HATALI BİLGİ KAYNAKLARI İNSANLARI YORDU
- Bahsedilen tedbirlerle (maske, mesafe, hijyen) pek çok kısıtlama kalktı. Kimi insan aşırı derecede takıntılı bir şekilde sokakla mesafeliyken, kimisi de durumu yok sayarcasına 'eski normal'de yaşamakta ısrarlı? Her iki durumu da nasıl yorumluyorsunuz?
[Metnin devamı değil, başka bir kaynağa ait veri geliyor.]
-- ==== Sys2Proof/Machine/VectorMemory.lean ====
section
/-! DEFINITION. Vector loads and stores, predicate operations and short vectors (07_vunal_cores.md, R312 to R324). -/

namespace Sys2Proof.Machine

/-! ## Elements in memory (R313, R314, R320) -/

/-- Why an element access fails, with its element and address. -/
structure ElemFault where
  elem : Nat
  addr : Nat
  why : AccessFault
  deriving DecidableEq, Repr

/-- One element's load. -/
def elemLoad (c : Fin 129) (a n seen : Nat) (s : State) : Except AccessFault Bytes × State :=
  match accessType (getCore s c.val) false true a n with
  | .error e => (.error (.cause e), s)
  | .ok _ => normalLoad c a n seen s

/-- Rank of why an access fails, in the order of R329; a berth fault is met with the access itself. -/
def faultRank : AccessFault → Nat
  | .cause n => n
  | .violation _ => 4

/-- What an element that failed reports: the first cause in the order of R329 among it and the fields of its record that
follow. -/
def elemCause (k : Core) (n : Nat) (f : ElemFault) (rest : List (Nat × Nat × Nat)) : ElemFault :=
  (rest.filter (fun e => decide (e.1 = f.elem))).foldl (fun g e =>
    match accessType k false true e.2.2 n with
    | .error x => if x < faultRank g.why then ⟨f.elem, e.2.2, .cause x⟩ else g
    | .ok _ => g) f

/-- Load elements in order up to the first that fails: element, address and the destination register group's base. -/
def elemLoads (c : Fin 129) (n seen : Nat) : List (Nat × Nat × Nat) → List (Nat × Nat × Nat) → State →
    Except ElemFault (List (Nat × Nat × Nat)) × State
  | [], got, s => (.ok got.reverse, s)
  | (i, base, a) :: t, got, s =>
    match elemLoad c a n seen s with
    | (.ok d, s1) => elemLoads c n seen t ((i, base, leNat d) :: got) s1
    | (.error e, s1) => (.error (elemCause (getCore s c.val) n ⟨i, a, e⟩ t), s1)

/-- An access that failed at an element: a berth fault, or the exception with ELEMENT and EXC_ADDR (R320). -/
def elemFail (c : Fin 129) (f : ElemFault) (s : State) : State :=
  match f.why with
  | .violation x => violate c f.addr x s
  | .cause e => raise c e f.elem (BitVec.ofNat 64 f.addr) s

/-- First address of a VM access (R312). -/
def memBase (k : Core) (a : VMem) : Nat := (getG k a.gs + getG k a.gi).toNat

/-- gs after the access, where ADV is 1 (R312). -/
def advance (a : VMem) (fields : Nat) (k : Core) : Core :=
  if a.adv then setG a.gs (getG k a.gs + BitVec.ofNat 64 (k.vl.toNat * (elemBits k / 8) * fields)) k else k

/-- Address of field `x` of record `i`. -/
def recordAddr (k : Core) (a : VMem) (fields i x : Nat) : Nat :=
  (memBase k a + (i * fields + x) * (elemBits k / 8)) % 2 ^ 64

/-- The loads of a VLD or deal load, by record and then by field. -/
def dealList (k : Core) (a : VMem) (fields : Nat) : List (Nat × Nat × Nat) :=
  (activeElems k a.pg).flatMap (fun i => (List.range fields).map (fun x =>
    (i, a.vd.val + x * groupRegs k, recordAddr k a fields i x)))

/-- A load of records of `fields` fields. -/
def vectorLoad (fields : Nat) (c : Fin 129) (a : VMem) (seen : Nat) (s : State) : State :=
  atLevel 1 c s (fun k =>
    if !(aligned a.vd (groupRegs k)) || (decide (1 < fields) && !k.structEn) ||
        (decide (1 < fields) && decide (32 < a.vd.val + fields * groupRegs k)) then illegal c s
    else
      let w := elemBits k
      match elemLoads c (w / 8) seen (dealList k a fields) [] s with
      | (.error f, s1) => elemFail c f s1
      | (.ok l, s1) =>
        finish c (fun k => advance a fields (l.foldl (fun k e => setElem e.2.1 w e.1 e.2.2 k) k)) s1)

/-- VLD (R313). -/
def execVld (c : Fin 129) (a : VMem) (seen : Nat) (s : State) : Host.Outcome State Fault Refusal :=
  .next (vectorLoad 1 c a seen s)

/-- VDEAL2 (R314). -/
def execVdeal2 (c : Fin 129) (a : VMem) (seen : Nat) (s : State) : Host.Outcome State Fault Refusal :=
  .next (vectorLoad 2 c a seen s)

/-- VDEAL3 (R314). -/
def execVdeal3 (c : Fin 129) (a : VMem) (seen : Nat) (s : State) : Host.Outcome State Fault Refusal :=
  .next (vectorLoad 3 c a seen s)

/-- VDEAL4 (R314). -/
def execVdeal4 (c : Fin 129) (a : VMem) (seen : Nat) (s : State) : Host.Outcome State Fault Refusal :=
  .next (vectorLoad 4 c a seen s)

/-- Runs of bytes without a gap, cut at multiples of 8; each with whether the next lies in the same 8-byte piece. -/
def storeRuns : List (Nat × Byte) → List (Nat × Bytes)
  | [] => []
  | (a, b) :: t =>
    match storeRuns t with
    | (x, d) :: r => if x = a + 1 ∧ x % 8 ≠ 0 then (a, b :: d) :: r else (a, [b]) :: (x, d) :: r
    | [] => [(a, [b])]

/-- One buffer entry for each aligned 8-byte piece (08, R342). -/
def runEntries (tag : Nat → Option (Fin 512)) : List (Nat × Bytes) → List BufferedStore
  | [] => []
  | (a, d) :: t =>
    let same := match t with
      | (x, _) :: _ => decide (x / 8 = a / 8)
      | [] => false
    ⟨a, d, tag a, same⟩ :: runEntries tag t

/-- The first active element whose store raises REGION. -/
def storeFault (k : Core) (a : VMem) : Option ElemFault :=
  (activeElems k a.pg).findSome? (fun i =>
    let x := recordAddr k a 1 i 0
    match accessType k true true x (elemBits k / 8) with
    | .error e => some ⟨i, x, .cause e⟩
    | .ok _ => none)

/-- VST (R313): a VST with NF other than 0 raises ILLEGAL_INSTRUCTION (R314). -/
def execVst (c : Fin 129) (a : VMem) (nf : Fin 4) (s : State) : Host.Outcome State Fault Refusal :=
  .next (atLevel 1 c s (fun k =>
    if nf.val ≠ 0 || !(aligned a.vd (groupRegs k)) then illegal c s
    else match storeFault k a with
    | some f => elemFail c f s
    | none =>
      let w := elemBits k
      let bytes := (activeElems k a.pg).flatMap (fun i =>
        (List.range (w / 8)).zip (natLe (w / 8) (getElem k a.vd.val w i)) |>.map (fun e =>
          ((recordAddr k a 1 i 0 + e.1) % 2 ^ 64, e.2)))
      finish c (advance a 1)
        ((runEntries (coreTag s c.val) (storeRuns bytes)).foldl (fun s b => bufferStore c.val b s) s)))

/-! ## Predicates (R321) -/

/-- Bits of a predicate result below VL. -/
def setPredBelow (pd : Fin 8) (v : BitVec 512) (k : Core) : Core :=
  let mask := BitVec.ofNat 512 (2 ^ k.vl.toNat - 1)
  setP pd ((getP k pd &&& ~~~mask) ||| (v &&& mask)) k

/-- A predicate operation with a predicate destination: p0 is none (R302). -/
def predOp (c : Fin 129) (pd : Fin 8) (f : Core → BitVec 512) (s : State) : State :=
  atLevel 1 c s (fun k => if pd = 0 then illegal c s else finish c (setPredBelow pd (f k)) s)

/-- PAND. -/
def execPand (c : Fin 129) (pd ps1 ps2 : Fin 8) (s : State) : Host.Outcome State Fault Refusal :=
  .next (predOp c pd (fun k => getP k ps1 &&& getP k ps2) s)

/-- POR. -/
def execPor (c : Fin 129) (pd ps1 ps2 : Fin 8) (s : State) : Host.Outcome State Fault Refusal :=
  .next (predOp c pd (fun k => getP k ps1 ||| getP k ps2) s)

/-- PXOR. -/
def execPxor (c : Fin 129) (pd ps1 ps2 : Fin 8) (s : State) : Host.Outcome State Fault Refusal :=
  .next (predOp c pd (fun k => getP k ps1 ^^^ getP k ps2) s)

/-- PANDN. -/
def execPandn (c : Fin 129) (pd ps1 ps2 : Fin 8) (s : State) : Host.Outcome State Fault Refusal :=
  .next (predOp c pd (fun k => getP k ps1 &&& ~~~(getP k ps2)) s)

/-- PNOT. -/
def execPnot (c : Fin 129) (pd ps1 : Fin 8) (s : State) : Host.Outcome State Fault Refusal :=
  .next (predOp c pd (fun k => ~~~(getP k ps1)) s)

/-- 1 bits of a predicate below VL, rising. -/
def predOnes (k : Core) (p : Fin 8) : List Nat := (List.range k.vl.toNat).filter (getP k p).getLsbD

/-- PCNT. -/
def execPcnt (c : Fin 129) (gs : Fin 32) (ps1 : Fin 8) (s : State) : Host.Outcome State Fault Refusal :=
  .next (atLevel 1 c s (fun k => finish c (setG gs (BitVec.ofNat 64 (predOnes k ps1).length)) s))

/-- PFIRST. -/
def execPfirst (c : Fin 129) (gs : Fin 32) (ps1 : Fin 8) (s : State) : Host.Outcome State Fault Refusal :=
  .next (atLevel 1 c s (fun k =>
    finish c (setG gs (BitVec.ofNat 64 ((predOnes k ps1).head?.getD k.vl.toNat))) s))

/-- PWHILE. -/
def execPwhile (c : Fin 129) (pd : Fin 8) (gs : Fin 32) (s : State) : Host.Outcome State Fault Refusal :=
  .next (predOp c pd (fun k => BitVec.ofNat 512 (2 ^ (min (getG k gs).toNat 512) - 1)) s)

/-- Bytes of a predicate in memory. -/
def predBytes (k : Core) : Nat := ceilDiv k.vl.toNat 8

/-- gs after PLD.ADV and PST.ADV. -/
def predAdvance (gs : Fin 32) (adv : Bool) (k : Core) : Core :=
  if adv then setG gs (getG k gs + BitVec.ofNat 64 (predBytes k)) k else k

/-- PLD and PLD.ADV. -/
def predLoad (adv : Bool) (c : Fin 129) (pd : Fin 8) (gs : Fin 32) (seen : Nat) (s : State) : State :=
  atLevel 1 c s (fun k =>
    if pd = 0 then illegal c s
    else if k.vl = 0 then finish c id s
    else loadThen c (getG k gs).toNat (predBytes k) seen true s (fun d s1 =>
      finish c (fun k => predAdvance gs adv (setPredBelow pd (BitVec.ofNat 512 (leNat d)) k)) s1))

/-- PST and PST.ADV. -/
def predStore (adv : Bool) (c : Fin 129) (pd : Fin 8) (gs : Fin 32) (s : State) : State :=
  atLevel 1 c s (fun k =>
    if k.vl = 0 then finish c id s
    else storeThen c (getG k gs).toNat (natLe (predBytes k) ((getP k pd).toNat % 2 ^ k.vl.toNat)) true s
      (finish c (predAdvance gs adv)))

/-- PLD. -/
def execPld (c : Fin 129) (pd : Fin 8) (gs : Fin 32) (seen : Nat) (s : State) : Host.Outcome State Fault Refusal :=
  .next (predLoad false c pd gs seen s)

/-- PLD.ADV. -/
def execPldAdv (c : Fin 129) (pd : Fin 8) (gs : Fin 32) (seen : Nat) (s : State) :
    Host.Outcome State Fault Refusal :=
  .next (predLoad true c pd gs seen s)

/-- PST. -/
def execPst (c : Fin 129) (pd : Fin 8) (gs : Fin 32) (s : State) : Host.Outcome State Fault Refusal :=
  .next (predStore false c pd gs s)

/-- PST.ADV. -/
def execPstAdv (c : Fin 129) (pd : Fin 8) (gs : Fin 32) (s : State) : Host.Outcome State Fault Refusal :=
  .next (predStore true c pd gs s)

/-! ## Short vectors (R322 to R324) -/

/-- Lane `i` of a 128-bit value. -/
def shortLane (v w i : Nat) : Nat := v / 2 ^ (w * i) % 2 ^ w

/-- A 128-bit value from its lanes. -/
def joinLanes (w : Nat) : List Nat → Nat
  | [] => 0
  | x :: t => x % 2 ^ w + 2 ^ w * joinLanes w t

/-- Codes of SEW at which an operation is defined for short vectors: floats at 32 and 64 bits, the rest at all four. -/
def shortOk (op : LaneOp) (sew : Fin 4) : Bool :=
  match op with
  | .fadd => decide (2 ≤ sew.val)
  | .fsub => decide (2 ≤ sew.val)
  | .fmul => decide (2 ≤ sew.val)
  | .fdiv => decide (2 ≤ sew.val)
  | .fma => decide (2 ≤ sew.val)
  | .fmin => decide (2 ≤ sew.val)
  | .fmax => decide (2 ≤ sew.val)
  | _ => true

/-- Every lane of a short vector operation: from both sources and the old destination. -/
def shortLanes (f : (w a b d : Nat) → LaneRes) (sew : Fin 4) (sd ss1 ss2 : Fin 16) (k : Core) : Core :=
  let w := widthOf sew.val
  let l := (List.range (128 / w)).map (fun i =>
    f w (shortLane (getS k ss1) w i) (shortLane (getS k ss2) w i) (shortLane (getS k sd) w i))
  setS sd (joinLanes w (l.map (fun x => x.value)))
    { k with fcsr := l.foldl (fun f x => flagsInto f x.flags) k.fcsr }

/-- A lane mask: all ones or zero. -/
def maskLane (w : Nat) (b : Bool) : Nat := if b then 2 ^ w - 1 else 0

/-- SV_OPERATION (R323). -/
def execSvOperation (c : Fin 129) (op : LaneOp) (sew : Fin 4) (sd ss1 ss2 : Fin 16) (s : State) :
    Host.Outcome State Fault Refusal :=
  .next (coreStep c s (fun _ =>
    if shortOk op sew then finish c (shortLanes (laneResult op) sew sd ss1 ss2) s else illegal c s))

/-- SCMP (R323). -/
def execScmp (c : Fin 129) (r : Rel) (sew : Fin 4) (sd ss1 ss2 : Fin 16) (s : State) :
    Host.Outcome State Fault Refusal :=
  .next (coreStep c s (fun _ =>
    finish c (shortLanes (fun w a b _ => { value := maskLane w (relHolds r w a b) }) sew sd ss1 ss2) s))

/-- SFCMP (R323). -/
def execSfcmp (c : Fin 129) (r : FRel) (sew : Fin 4) (sd ss1 ss2 : Fin 16) (s : State) :
    Host.Outcome State Fault Refusal :=
  .next (coreStep c s (fun _ =>
    if sew.val < 2 then illegal c s
    else finish c (shortLanes (fun w a b _ =>
      let x := fcompare (fmtOf w) r true a b
      { value := maskLane w x.1, flags := x.2 }) sew sd ss1 ss2) s))

/-- SSHUF (R323): sd byte i = ss1 byte (ss2 byte i), or 0 when that index is 16 or more. -/
def execSshuf (c : Fin 129) (_sew : Fin 4) (sd ss1 ss2 : Fin 16) (s : State) : Host.Outcome State Fault Refusal :=
  .next (coreStep c s (fun _ => finish c (fun k =>
    setS sd (joinLanes 8 ((List.range 16).map (fun i =>
      let x := shortLane (getS k ss2) 8 i
      if x < 16 then shortLane (getS k ss1) 8 x else 0))) k) s))

/-- SSEL (R323): sd = (ss1 AND sd) OR (ss2 AND NOT sd). -/
def execSsel (c : Fin 129) (_sew : Fin 4) (sd ss1 ss2 : Fin 16) (s : State) : Host.Outcome State Fault Refusal :=
  .next (coreStep c s (fun _ => finish c (fun k =>
    let a := BitVec.ofNat 128 (getS k ss1)
    let b := BitVec.ofNat 128 (getS k ss2)
    let d := BitVec.ofNat 128 (getS k sd)
    setS sd ((a &&& d) ||| (b &&& ~~~d)).toNat k) s))

/-- Address of a short vector access (R324). -/
def shortAddr (k : Core) (gs : Fin 32) (offset : BitVec 12) : Nat := (getG k gs + 16 * offset.signExtend 64).toNat

/-- SLD (R324). -/
def execSld (c : Fin 129) (sd : Fin 16) (gs : Fin 32) (offset : BitVec 12) (seen : Nat) (s : State) :
    Host.Outcome State Fault Refusal :=
  .next (coreStep c s (fun k =>
    loadThen c (shortAddr k gs offset) 16 seen true s (fun d s1 => finish c (setS sd (leNat d)) s1)))

/-- SST (R324). -/
def execSst (c : Fin 129) (sd : Fin 16) (gs : Fin 32) (offset : BitVec 12) (s : State) :
    Host.Outcome State Fault Refusal :=
  .next (coreStep c s (fun k =>
    storeThen c (shortAddr k gs offset) (natLe 16 (getS k sd)) true s (finish c id)))

end Sys2Proof.Machine
end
Bunlar için nasıl önlemler alınmalı?
- Bu verdiğiniz örnekler, Toplum Bilimleri Kurulu'nu bugüne kadar en çok meşgul eden sorular. Hemen hepimiz mutlaka hayatlarımızın epeyce bir süre, tedbirleri elden bırakmadan, yeni normale göre, kontrollü bir sosyal hayat olması gerektiğinde uzlaşıyoruz. Ama bir kısmımız bir türlü buna tam uyum sağlayamıyor ya da tedbirleri çevremizi ve kendimizi sıkıntıya sokacak kadar çok abartabiliyoruz. Nasıl her bir insan koronavirüsü kendi fiziksel bünyesiyle karşılıyorsa her birimiz bu küresel salgına karşı kendi psikolojik potansiyellerimizle direnmeye, savunmalar geliştirmeye çalışıyoruz. Kimimizin boşvermeci ve lakayt kimimizin aşırı takıntılı olması bu yüzden... Kimi zaman da hatalı bilgi kaynakları, yanlış inançlar psikolojimizi alt üst edebiliyor. Farklı meslekten, yaşlardan insanlar yaşananları kendilerine göre hayli farklı algılayabiliyor. Kadınlar veya erkekler aynı konularda pekala değişik düşünebiliyorlar. Genellikle "biz adam olmayız" şeklinde toptancı düşünmeyi seçiyoruz ama aslında her insanın, her kesimin algılama, düşünme ve davranma şekilleri üzerinde ayrı ayrı düşünmek gerekiyor. Hepsinin nedenleri ve iletişim dili ve çözüm yolları, doğal olarak çok ayrı. İşte kurulumuz tüm bu nedenleri ortaya koymak ve düzgün bir iletişim stratejisiyle, olabildiğince fazla insanın, yeni normali benimseyerek, onun kurallarına uygun davranmasının nasıl sağlanabileceği hususunda görüşler, öneriler geliştirmek durumunda. Elden geldiğince bunu yapmaya çalışıyoruz.